Crystal packing modifies ligand binding affinity: the case of aldose reductase

Abstract

The relationship between the structures of protein-ligand complexes existing in the crystal and in solution, essential in the case of fragment-based screening by X-ray crystallography (FBS-X), has been often an object of controversy. To address this question, simultaneous co-crystallization and soaking of two inhibitors with different ratios, Fidarestat (FID; K(d) = 6.5 nM) and IDD594 (594; K(d) = 61 nM), which bind to h-aldose reductase (AR), have been performed. The subatomic resolution of the crystal structures allows the differentiation of both inhibitors, even when the structures are almost superposed. We have determined the occupation ratio in solution by mass spectrometry (MS) Occ(FID)/Occ(594) = 2.7 and by X-ray crystallography Occ(FID)/Occ(594) = 0.6. The occupancies in the crystal and in solution differ 4.6 times, implying that ligand binding potency is influenced by crystal contacts. A structural analysis shows that the Loop A (residues 122-130), which is exposed to the solvent, is flexible in solution, and is involved in packing contacts within the crystal. Furthermore, inhibitor 594 contacts the base of Loop A, stabilizing it, while inhibitor FID does not. This is shown by the difference in B-factors of the Loop A between the AR-594 and AR-FID complexes. A stable loop diminishes the entropic energy barrier to binding, favoring 594 versus FID. Therefore, the effect of the crystal environment should be taken into consideration in the X-ray diffraction analysis of ligand binding to proteins. This conclusion highlights the need for additional methodologies in the case of FBS-X to validate this powerful screening technique, which is widely used.

Figure 1

(a) Chemical formula of 594; (b) chemical formula of FID.

Figure 2

Competition experiments in solution monitored by native mass spectrometry. Holo AR was diluted to 10 µM in 10 mM ammonium acetate pH 6.8 either (a) alone or in the presence of (b) 10 µM FID + 10 µM 594, (c) 20 µM FID + 10 µM 594, (d) 10 µM FID + 20 µM 594, and (e) 10 µM FID + 30 µM 594. Mass spectra represent the +12 charge states of holo AR and holo AR/ligand complexes. Relative intensity of each species is given in brackets.

Figure 3

Difference map for the FID = 594 structure data shows the superposition of the inhibitors 594 and FID in the active site.
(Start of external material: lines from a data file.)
theorem test_hyp_sealAndFeatures :
    (let s := up fun b => b.setRf wStartup 63 60 4
     s.carries ∧ s.blk.rf wSealLeft 63 63 = 0 ∧ s.blk.sealRefused (word (3 * 2 ^ 59) &&& word sealMask) = false
     ∧ s.blk.rf wSealLeft 2 0 ≠ 0 ∧ s.blk.bootStage = 4 ∧ s.blk.sealRefused (word (3 * 2 ^ 59 + 9) &&& word sealMask) = true)
    ∧ (let s := up sealed; s.carries ∧ s.blk.rf wSealLeft 63 63 = 1 ∧ s.blk.peek wSeal &&& word sealMask = s.blk.peek wSeal)
    ∧ (let s := up fun b => b.setRf wSealLeft 2 0 0
       s.carries ∧ s.blk.rf wSealLeft 63 63 = 0 ∧ s.blk.sealRefused (word (3 * 2 ^ 59) &&& word sealMask) = false ∧ s.blk.rf wSealLeft 2 0 = 0)
    ∧ subsetBits (3 : Word).toNat (up.blk.peek wFeatOffered).toNat = true ∧ bit (3 : Word) 0 = true ∧ bit (2 : Word) 0 = false
    ∧ subsetBits (BitVec.allOnes 64 : Word).toNat (up.blk.peek wFeatOffered).toNat = false
    ∧ (∀ k < 4, up.blk.peek (fo (0x048 + 8 * k)) = 0)
    ∧ (let s := up fun b => b.poke (fo 0x048) 1; s.carries ∧ ∃ k, k < 4 ∧ s.blk.peek (fo (0x048 + 8 * k)) ≠ 0)
    ∧ fld (1 : Word) 3 0 ≤ 2 ∧ 2 < fld (3 : Word) 3 0 ∧ up.carries ∧ up.blk.boot.fuseVariant = none
    ∧ (let s := up fun b => { b with boot := { b.boot with fuseVariant := some 0 } }; s.carries ∧ s.blk.boot.fuseVariant = some 0) := by
  decide +kernel

theorem test_hyp_powerClockTime : up.carries ∧ up.blk.link 1 = 0 ∧ up.blk.rf (ln 1 0x098) 63 61 = 0
    ∧ bit (2 : Word) 1 = true ∧ bit (up.blk.peek (regAt 0x01 0x850)) 1 = false
    ∧ (let s := up fun b => b.setRf (ln 1 0x098) 63 61 1; s.carries ∧ s.blk.rf (ln 1 0x098) 63 61 ≠ 0 ∧ bit (s.blk.peek (regAt 0x01 0x850)) 1 = false)
    ∧ (let s := up fun b => { b.setRf (regAt 0x01 0x850) 5 0 2 with lanes := b.lanes.map fun l => { l with powering := true } }
       s.carries ∧ bit (s.blk.peek (regAt 0x01 0x850)) 1 = true ∧ bit (0 : Word) 1 = false ∧ s.blk.lanes[1]?.isSome = true
       ∧ (s.blk.lane 1).powering = true)
    ∧ (up.blk.lane 1).powering = false
    ∧ (∀ p < 6, bit (0 : Word) p = false) ∧ fld (word (2000 * 2 ^ 52)) 63 52 % 100 = 0 ∧ 1200 ≤ fld (word (2000 * 2 ^ 52)) 63 52
    ∧ up.blk.fusedMhz < fld (word (4000 * 2 ^ 52)) 63 52 ∧ fld (word (2050 * 2 ^ 52)) 63 52 % 100 ≠ 0 ∧ fld (word (1100 * 2 ^ 52)) 63 52 < 1200
    ∧ (let s := up fun b => b.setTs 61 61 1; s.carries ∧ s.blk.isMaster = true ∧ periodOk (fld (1024 : Word) 20 0) = true)
    ∧ up.blk.isMaster = false ∧ periodOk (fld (1 : Word) 20 0) = false ∧ bit (word (2 ^ 63)) 63 = true ∧ bit (0 : Word) 63 = false := by
  decide +kernel

/-- SNAPSHOT and crease enabled, at the edge of tick 50. -/
def observing (b : Block) : Block := let b := edgy (b.setRf (db 0x040) 63 63 1); { b with time := { b.time with tick := 50, edge := 800 } }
The F_obs − F_calc density map in green is contoured at 3σ. The models of the inhibitors 594 and FID are colored in blue and magenta, respectively.

Figure 4

Difference in the binding of the inhibitors 594 and FID in the structure FID>594. Inhibitor FID (magenta) binds only to the active site while 594 (violet) binds both to the active site and to the specificity pocket (marked S). Residues Phe 122, Leu 130, and Leu 300 in the conformation that binds 594 are shown in cyan, and residue Leu 300 in the conformation that binds FID is shown in magenta. The cartoon representation of the fold in the conformation that binds 594 is shown in green.

Figure 5

Detail of the interaction of 594 with Phe 122 and Leu 300 shows their close contact.

Figure 6

Crystal packing contacts of Loop A (residues 125–127) in the structure FID>594. Two conformations are observed for these residues, one corresponding to the single-inhibitor complex AR–594 (1US0), shown in cyan, and the other to the single-inhibitor AR–FID (1PWM), shown in magenta. The symmetry-related residues Asp 36 and Glu 29 are shown in yellow, and labeled with “FID” and “594” according to their appearance in the structures of the single-inhibitor complexes AR–594 and AR–FID. Note that conformation B of Glu 129, making an H-bond with Ser 127, appears only in the single-inhibitor AR–594 complex and not in the single-inhibitor AR–FID complex.

Figure 7

Comparison of atomic B values in the loop 122–130 for the structures of single-inhibitor AR–FID, single-inhibitor AR–594, FID = 594 and FID < 594. [Color figure can be viewed in the online issue, which is available at wileyonlinelibrary.com.]

Figure 8

Water molecules in the active site of FID > 594. The active site contains water molecules that were observed both in the single-inhibitor AR–594 complex (2I16) and in single-inhibitor AR–FID complex (1PWM). Water molecule 2227 is present in model 2I16 and not present in model 1PWM. Water molecules 4296, 6128, and 4238 are present in model 1PWM and not present in model 2I16. 2F_o − F_calc maps are shown for the models 2I16 (colored magenta), 1PWM (colored green), and FID>594 (colored blue). All three maps are contoured at 1.4 σ.